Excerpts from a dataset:
-- ==== Sys2Proof/Word.lean ====
section
/-! DEFINITION. The plain values of UDPE: 32-bit words, 16-bit halves, bytes, frames, MAC addresses
and IPv4 configurations (spec/00_scope.md R14, R15, R16; spec/10_state.md R25, R26). -/

namespace Sys2Proof

/-- A 32-bit register, an IPv4 value, a host memory address (R16, R61). -/
abbrev Word := BitVec 32

/-- A 16-bit value: a UDP port, a header halfword, `IP_ID` (R16, R35). -/
abbrev Half := BitVec 16

/-- An 8-bit byte (R15). -/
abbrev Byte := BitVec 8

/-- A frame `F[0..flen)`: its bytes in wire order; the length Frame I/O gives is the list's (R100). -/
abbrev Frame := List Byte

/-- A MAC address `m[0..6)`, `m0` first on the wire (R16). -/
structure Mac where
  m0 : Byte
  m1 : Byte
  m2 : Byte
  m3 : Byte
  m4 : Byte
  m5 : Byte
  deriving DecidableEq, Repr, Inhabited

/-- The IpConfig "{address, netmask, gateway}" (R26). -/
structure IpConfig where
  ip : Word
  netmask : Word
  gw : Word
  deriving DecidableEq, Repr, Inhabited

end Sys2Proof
end

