-- ==== Sys2Proof/Tests/Slice0.lean ====
section
/-! SUPPORT. Tests on small states, one step each, with results from spec/95_test_vectors.md and the
rules' worked examples; smoke tests of the static checks; and for every statement with hypotheses a
witness: a concrete state and operands that meet them. -/

namespace Sys2Proof.Tests

open Sys2Proof.Machine

/-! ### Small states -/

/-- Whether an outcome is a next state with a property. -/
def next (o : Host.Outcome State Fault Refusal) (p : State → Bool) : Bool :=
  match o with
  | .next t => p t
  | .fault _ => false
  | .refused _ => false

/-- Answers of collaborators that do not touch UDPE (R154, last sentence). -/
def stubs : Env where
  rx := [none]
  arp := [some ⟨0x02, 0, 0, 0, 0, 0x20⟩]
  ipl := [.reference]
  dhcp := [(none, Touch.untouched)]
  zc := [(some ⟨0xA9FE0709, 0xFFFF0000, 0⟩, Touch.untouched)]
  tmr := [Touch.untouched]
  stuckAt := none

/-- The bytes "node" at 0x1000 and "hello" at 0x1100. -/
def hostBytes : Memory :=
  [(0x1000, 0x6E), (0x1001, 0x6F), (0x1002, 0x64), (0x1003, 0x65), (0x1100, 0x68), (0x1101, 0x65),
    (0x1102, 0x6C), (0x1103, 0x6C), (0x1104, 0x6F)]

/-- The own MAC of the vectors. -/
def ownMac : Mac := ⟨0x02, 0, 0, 0, 0, 0x01⟩

/-- A port table whose slots hold these ports, every queue empty. -/
def portTable (ps : List Half) : List Slot :=
  ps.map fun p => { Slot.free Config.reference with port := p }

/-- The standard state S0 of spec/95, with a port table. -/
def withSlots (slots : List Slot) : State :=
  { State.reset with
    nc := { mac := ownMac, cfg := ⟨0xC0A8010A, 0xFFFFFF00, 0xC0A80101⟩, dhcpActive := false,
            zcActive := false, hostname := [0x6E, 0x6F, 0x64, 0x65] }
    ut := ⟨0x000000FF, 0xC0A80100, 0xC0A80101⟩
    slots := slots
    txt := putBytes (putBytes State.reset.txt 6 [0x02, 0, 0, 0, 0, 0x01]) 26 [0xC0, 0xA8, 0x01, 0x0A]
    hostMem := hostBytes
    env := stubs }

/-- S0: port 5000 bound in slot 0. -/
def s0 : State := withSlots (portTable [5000, 0, 0, 0])

/-- A state with operand registers. -/
def args (s : State) (vs : List Word) : State :=
  { s with arg := Vector.ofFn fun k => vs.getD k.val 0 }

/-- A state with the host's coming actions. -/
def hosted (s : State) (acts : List HostAction) : State := { s with host := acts }

/-- A state holding a frame whose delivery is still to be run. -/
def holding (s : State) (f : Frame) : State :=
  { s with held := some { frame := f, called := false, delivered := false } }

/-- A state whose next frame is `f`, with a listed answer of the IP layer. -/
def receiving (s : State) (f : Frame) (a : IplAnswer) : State :=
  { s with env := { stubs with rx := [some f], ipl := [a] } }

/-- Frame F1 of spec/95 section 5, to a destination port. -/
def f1To (hi lo : Byte) : Frame :=
  [ 0x02, 0x00, 0x00, 0x00, 0x00, 0x01, 0x02, 0x00, 0x00, 0x00, 0x00, 0x20, 0x08, 0x00, 0x45, 0x00,
    0x00, 0x20, 0x12, 0x34, 0x00, 0x00, 0x40, 0x11, 0xE5, 0x2A, 0xC0, 0xA8, 0x01, 0x14, 0xC0, 0xA8,
    0x01, 0x0A, 0x17, 0x70, hi, lo, 0x00, 0x0C, 0x00, 0x00, 0x70, 0x69, 0x6E, 0x67 ]

/-- Frame F1: "ping" from 192.168.1.20:6000 to port 5000. -/
def f1 : Frame := f1To 0x13 0x88

/-- Frame F2: 20 payload bytes from port 3000. -/
def f2 : Frame :=
  [ 0x02, 0x00, 0x00, 0x00, 0x00, 0x01, 0x02, 0x00, 0x00, 0x00, 0x00, 0x20, 0x08, 0x00, 0x45, 0x00,
    0x00, 0x30, 0x12, 0x34, 0x00, 0x00, 0x40, 0x11, 0xE5, 0x1A, 0xC0, 0xA8, 0x01, 0x14, 0xC0, 0xA8,
    0x01, 0x0A, 0x0B, 0xB8, 0x13, 0x88, 0x00, 0x1C, 0x00, 0x00, 0x41, 0x42, 0x43, 0x44, 0x45, 0x46,
    0x47, 0x48, 0x49, 0x4A, 0x4B, 0x4C, 0x4D, 0x4E, 0x4F, 0x50, 0x51, 0x52, 0x53, 0x54 ]

/-- The entry F1 leaves (V-RX-1). -/
def e1 : Entry where
  data := [0x70, 0x69, 0x6E, 0x67, 0, 0, 0, 0, 0, 0, 0, 0, 0, 0, 0, 0]
  srcIp := 0xC0A80114
  srcPort := 6000
  len := 4

/-- The entry F2 leaves (V-RX-6): 16 bytes stored, 20 declared. -/
def e2 : Entry where
  data := [0x41, 0x42, 0x43, 0x44, 0x45, 0x46, 0x47, 0x48, 0x49, 0x4A, 0x4B, 0x4C, 0x4D, 0x4E, 0x4F,
    0x50]
  srcIp := 0xC0A80114
  srcPort := 3000
  len := 20

/-- Slot 0 bound to port 5000 with pointers and storage. -/
def slot0 (head tail : Nat) (ring : List Entry) : State :=
  withSlots ({ port := 5000, head := head, tail := tail, ring := ring } :: portTable [0, 0, 0])

/-- One entry queued. -/
def oneQueued : State := slot0 1 0 [e1, e2, e2, e2]

/-- A truncated entry queued. -/
def truncatedQueued : State := slot0 1 0 [e2, e1, e1, e1]

/-- A full queue, whose oldest entry is in storage slot 0. -/
def fullQueue : State := slot0 4 0 [e1, e2, e2, e2]

/-! ### Static checks: each refuses an ill-formed term (R10, R13, R65, R284) -/

theorem test_wf_reference : Config.reference.legal = true := by decide

theorem test_wf_no_ports : Config.legal { Config.reference with nPorts := 0 } = false := by decide
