-- ==== Sys2Proof/Machine/Dispatch.lean ====
section
/-!
DEFINITION. The dispatch of an instruction to its meaning: one arm per row of the opcode table.
-/

namespace Sys2Proof.Machine
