-- ==== Sys2Proof/Machine/Launch.lean ====
section
/-!
DEFINITION. The host's side: launch, the architectural reset (44_fsm.md R121 to R124), the other host moves, and reading
the result (44_fsm.md R132, R133).
-/

namespace Sys2Proof.Machine

/-- The launch parameters take their new values (10_state.md R22). -/
def State.withParams (inputBase inputLen outputLen : Nat) (s : State) : State :=
  { s with inputBase := inputBase, inputLen := inputLen, outputLen := outputLen }

/-- The state after a launch that fails with `e` (44_fsm.md R122, R123): registers cleared, `inputPos` at `inputBase`;
`literalModeFlag` and `dictSizeCode` "unspecified", free values (log 5). -/
def State.launchFailed (e : ErrKind) (s : State) : State :=
  { s with
    err := e
    fsm := .failed
    bitAccumulator := 0
    bitCount := 0
    outputPos := 0
    dictWritePos := 0
    dictFilledSize := 0
    inputPos := s.inputBase
    literalModeFlag := Config.freeLiteralModeFlag s.freeIndex
    dictSizeCode := Config.freeDictSizeCode s.freeIndex
    freeIndex := s.freeIndex + 1
    pendingLength := none }

/-- The state after a launch that passes its checks, with header bytes `f` and `c` (44_fsm.md R124). `DICT` and `OUT` are
not cleared. -/
def State.launched (f c : Byte) (s : State) : State :=
  { s with
    literalModeFlag := f.setWidth 1
    dictSizeCode := c.setWidth 3
    inputPos := s.inputBase + 2
    bitAccumulator := 0
    bitCount := 0
    outputPos := 0
    dictWritePos := 0
    dictFilledSize := 0
    err := .none
    fsm := .readToken
    pendingLength := none }

/-- The bytes that exist from `inputBase` on (44_fsm.md R122; none where `inputBase > inputLen`, U12). -/
def avail (inputBase inputLen : Nat) : Nat := if inputBase ≤ inputLen then inputLen - inputBase else 0

/-- The header check (44_fsm.md R123). -/
def headerLegal (f c : Byte) : Bool := f.toNat ≤ 1 && 4 ≤ c.toNat && c.toNat ≤ 6

/-- The checks and the initialisation of a launch whose parameters are in place (44_fsm.md R122, R123, R124, in this order). -/
def launchChecks (s : State) : Host.Outcome State Fault Refusal :=
  if avail s.inputBase s.inputLen < Config.minInput then .next (s.launchFailed .incompleteInput)
  else
    Res.outcome (do
      let f ← readIn s.inputBase s
      let c ← readIn (s.inputBase + 1) s
      if headerLegal f c then .ok (s.launched f c) else .ok (s.launchFailed .badData))

/-- `launch(inputBase, inputLen, outputLen)`; no such move exists while a decode runs (44_fsm.md R121). -/
def launch (inputBase inputLen outputLen : Nat) (s : State) : Host.Outcome State Fault Refusal :=
  if s.fsm = .readToken then .refused .launchWhileRunning
  else launchChecks (s.withParams inputBase inputLen outputLen)

/-- The host's next move, taken while no decode runs (44_fsm.md R132); without one, no step exists (R129). -/
def hostStep (s : State) : Host.Outcome State Fault Refusal :=
  match s.hostMoves with
  | [] => .refused .noStep
  | .fillIn base bytes :: rest => .next { s with input := s.input.writeBytes base bytes, hostMoves := rest }
  | .fillOut base bytes :: rest => .next { s with out := s.out.writeBytes base bytes, hostMoves := rest }
  | .launch inputBase inputLen outputLen :: rest => launch inputBase inputLen outputLen { s with hostMoves := rest }

/-- `OUT[0 .. n-1]` as the host reads it. -/
def readOut (n : Nat) (s : State) : List (Option Byte) := (List.range n).map s.out.read

/-- What the host may read in a terminal state, and only there: `fsm`, `err`, `outputPos`, `OUT[0 .. outputPos-1]`
(44_fsm.md R132, R133). After `Failed` the bytes are not to be trusted (60_exceptions.md R156). -/
def readResult (s : State) : Option (Fsm × ErrKind × Nat × List (Option Byte)) :=
  if s.fsm = .done ∨ s.fsm = .failed then some (s.fsm, s.err, s.outputPos, readOut s.outputPos s) else none

end Sys2Proof.Machine
end

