/-- As far as bits are held, a field of what the stream still delivers is a field of the accumulator
(10_state.md R14). -/
theorem State.Running.field_window {s : State} (hs : s.Running) {lo k : Nat} (h : lo + k ≤ s.bitCount) :
    field s.window lo k = field s.bitAccumulator.toNat lo k := by
  obtain ⟨-, -, -, -, -, ⟨hacc, hcount, -⟩, -⟩ := State.running_iff.mp hs
  have hheld := State.bitAccumulator_fetchedBytes (n := 0) hacc (by omega)
  rw [State.fetchedBytes_zero] at hheld
  apply Nat.eq_of_testBit_eq
  intro i
  by_cases hi : i < k
  · have : lo + i < s.bitCount := by omega
    simp [field, Nat.testBit_mod_two_pow, hheld, this]
  · simp [field, Nat.testBit_mod_two_pow, hi]

theorem State.Running.window_mod_two {s : State} (hs : s.Running) (h : 0 < s.bitCount) :
    s.window % 2 = s.bitAccumulator.toNat % 2 := by
  simpa [field] using hs.field_window (lo := 0) (k := 1) (by omega)

/-- Before a token runs: the reader has 16 bits, there is room, and the decode still runs, in the context it had. -/
theorem State.Running.refilled {s r : State} (hs : s.Running) (hroom : s.outputPos ≠ s.outputLen)
    (hr : refill 16 s = .ok r) : r.Running ∧ 16 ≤ r.bitCount ∧ r.outputPos < r.outputLen ∧ r.ctx = s.ctx := by
  have hpath := tokenPath_of_refill hr
  obtain ⟨hsame, hheld, -⟩ := refill_ok hr
  obtain ⟨hle, -⟩ := hs.dictInv
  refine ⟨hpath.running hs, hheld, ?_, hpath.ctx_eq⟩
  rw [hsame]
  exact Nat.lt_of_le_of_ne hle hroom

/-- A token that completes: the step is its instruction's, and the cursor moves by its width. -/
theorem step_of_reads {s r t : State} {ins : Instr} (hs : s.Running) (hroom : s.outputPos ≠ s.outputLen)
    (hr : refill 16 s = .ok r) (hreads : Reads r.ctx r.window ins) (hexec : exec ins r = .next t)
    (hok : t.fsm ≠ .failed) : step s = .next t ∧ t.bitCursor = s.bitCursor + tokenWidth s.ctx ins := by
  obtain ⟨hf, -, hp, -⟩ := State.running_iff.mp hs
  have hstep : step s = .next t := by rw [step_of_room hf hp hroom, decodeToken_of_refill hr hreads.decode_eq, hexec]
  exact ⟨hstep, cursorAdvancesByTokenWidth s r t ins hf hp hroom hr hreads.decode_eq hstep hok⟩

/-- Settles O35: the 16 bits held reach the flag and the 8 bits behind it, which read as `LIT8`. -/
theorem modeZeroLiteralTokenEmitsEightBits : Obligations.ModeZeroLiteralTokenEmitsEightBits := by
  intro s r hinv hf hroom hr hm hflag
  obtain ⟨hrun, hheld, hroom', hctx⟩ := State.Running.refilled ⟨hinv, hf⟩ hroom hr
  have hflag' := (hrun.window_mod_two (by omega)).trans hflag
  have hbyte := hrun.field_window (lo := 1) (k := 8) (by omega)
  obtain ⟨byte, hb⟩ := exists_toNat_eq (field_lt r.bitAccumulator.toNat 1 8)
  have hreads : Reads r.ctx r.window (.lit8 byte) := .lit8 byte rfl (hctx ▸ hm) rfl hflag' (hbyte.trans hb.symm)
  have hexec := fixedLiteralEmitsItsByte r byte (by omega) hroom' hrun.dictWritePos_lt_dictCap
  have hf' : r.fsm ≠ .failed := by simp [hrun.2]
  obtain ⟨hstep, hmove⟩ := step_of_reads ⟨hinv, hf⟩ hroom hr hreads hexec hf'
  exact ⟨byte, by simpa [field, Nat.shiftRight_eq_div_pow] using hb, _, hstep, hmove, rfl⟩

/-- Settles O36: the 16 bits held reach the flag and the longest literal code, of 13 bits, behind it; the code found
there reads as its `LITP` row. -/
theorem modeOneLiteralTokenEmitsItsIndex : Obligations.ModeOneLiteralTokenEmitsItsIndex := by
  intro s r hinv hf hroom hr hm hflag
  obtain ⟨hrun, hheld, hroom', hctx⟩ := State.Running.refilled ⟨hinv, hf⟩ hroom hr
  have hflag' := (hrun.window_mod_two (by omega)).trans hflag
  have hcode := hrun.field_window (lo := 1) (k := 13) (by omega)
  have hscan : Rom.scanCh (r.window >>> 1) = Rom.scanCh (r.bitAccumulator.toNat / 2) :=
    Rom.scan_congr (fun e he => have ⟨_, hmax, _⟩ := Rom.widthsIn_iff.mp Rom.chTable_widths e he; hmax) hcode
  obtain ⟨k, hk⟩ := Rom.exists_scanCh (r.bitAccumulator.toNat / 2)
  obtain ⟨c, rfl⟩ := exists_toNat_eq (n := 8) (Rom.scanCh_eq_some_iff.mp hk).1
  obtain ⟨ins, hs⟩ := exists_litp_row c
  obtain ⟨h4, h13⟩ := chBits_range c
  have hreads : Reads r.ctx r.window ins := .litp c rfl (hctx ▸ hm) hs hflag' (hscan.trans hk)
  have hexec := prefixCodedLiteralEmitsItsIndex ins c r hs (by omega) hroom' hrun.dictWritePos_lt_dictCap
  have hf' : r.fsm ≠ .failed := by simp [hrun.2]
  obtain ⟨hstep, hmove⟩ := step_of_reads ⟨hinv, hf⟩ hroom hr hreads hexec hf'
  have hwidth : tokenWidth s.ctx ins = 1 + Rom.chBits c.toNat := by simp only [tokenWidth, encode, hs, Bits.cat]
  refine ⟨c.toNat, c.isLt, hk, h4, h13, _, hstep, by simpa only [hwidth, Nat.cast_add, Nat.cast_one] using hmove, ?_⟩
  rw [BitVec.ofNat_toNat, BitVec.setWidth_eq]
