-- ==== Sys2Proof/WellFormed.lean ====
section
/-! DEFINITION. Which commands are well-formed: those whose selectors, index and operand are in range, that is those that pass
checks 3, 4 and 5 of 30_encoding.md R78 (checks 1 and 2 are the decoder's; check 6 is about the state). -/

namespace Sys2Proof

/-- `sel` names a channel: `sel <= CHANNELS - 1` (R76). -/
def channelSelOk (sel : BitVec 4) : Bool := sel.toNat ≤ 3

/-- `sel` names a strip: `sel <= STRIPS - 1` (R76). -/
def stripSelOk (sel : BitVec 4) : Bool := sel.toNat ≤ 1

/-- `sub` names a read-out register: `sub <= 7` (R76). -/
def diagSubOk (sub : BitVec 4) : Bool := sub.toNat ≤ 7

/-- `idx` names a pixel: `idx <= N - 1` (R76). -/
def pixelIdxOk (c : Config) (idx : BitVec 16) : Bool := idx.toNat < c.n

/-- `idx` names a history slot: `idx <= W - 1` (R76). -/
def slotIdxOk (c : Config) (idx : BitVec 16) : Bool := idx.toNat < c.w

/-- A raw sample: `0 <= imm <= ADC_MAX` (R72). -/
def sampleImmOk (c : Config) (imm : BitVec 32) : Bool := imm.toNat ≤ c.adcMax

/-- `SETSM`: `imm[31:16]` all equal to `imm[15]` (R72). -/
def signedImmOk (imm : BitVec 32) : Bool :=
  imm.extractLsb' 16 16 == (if imm.getLsbD 15 then 0xFFFF#16 else 0#16)

/-- `SETFR`: `0 <= imm <= ONE` (R72). -/
def fractionImmOk (c : Config) (imm : BitVec 32) : Bool := imm.toNat ≤ c.one

/-- `QSIN`: `0 <= imm <= 1023` (R72). -/
def angleImmOk (imm : BitVec 32) : Bool := imm.toNat ≤ 1023

/-- `QHSV`, `BLEND`, `SETPIX`: `imm[31:24] = 0` (R72). -/
def tripleImmOk (imm : BitVec 32) : Bool := imm.extractLsb' 24 8 == 0#8

/-- Checks 3, 4 and 5 of R78 for every command. -/
def Instr.wellFormed (c : Config) : Instr → Bool
  | .nop => true
  | .sminit sel imm => channelSelOk sel && sampleImmOk c imm
  | .smobs sel imm => channelSelOk sel && sampleImmOk c imm
  | .rdhist sel idx => channelSelOk sel && slotIdxOk c idx
  | .rdcur sel => channelSelOk sel
  | .setsm sel imm => channelSelOk sel && signedImmOk imm
  | .rdsm sel => channelSelOk sel
  | .norm sel => channelSelOk sel
  | .setfr sel imm => channelSelOk sel && fractionImmOk c imm
  | .rdfr sel => channelSelOk sel
  | .clr sel => stripSelOk sel
  | .casc sel => stripSelOk sel
  | .pulse sel _ => stripSelOk sel
  | .qsin imm => angleImmOk imm
  | .qhsv imm => tripleImmOk imm
  | .blend sel imm => stripSelOk sel && tripleImmOk imm
  | .setpix sel idx imm => stripSelOk sel && pixelIdxOk c idx && tripleImmOk imm
  | .rdpix sel idx => stripSelOk sel && pixelIdxOk c idx
  | .render sel _ => stripSelOk sel
  | .rddiag sel sub => stripSelOk sel && diagSubOk sub
  | .rdstat => true

end Sys2Proof
end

— TASK REQUIREMENTS —
Your answer must consist solely of the lines above between the line holding "slots := slots" and the line holding "def s0 : State", inclusive, copied exactly.

— REPLY —
    slots := slots
    txt := putBytes (putBytes State.reset.txt 6 [0x02, 0, 0, 0, 0, 0x01]) 26 [0xC0, 0xA8, 0x01, 0x0A]
    hostMem := hostBytes
    env := stubs }

/-- S0: port 5000 bound in slot 0. -/
def s0 : State := withSlots (portTable [5000, 0, 0, 0])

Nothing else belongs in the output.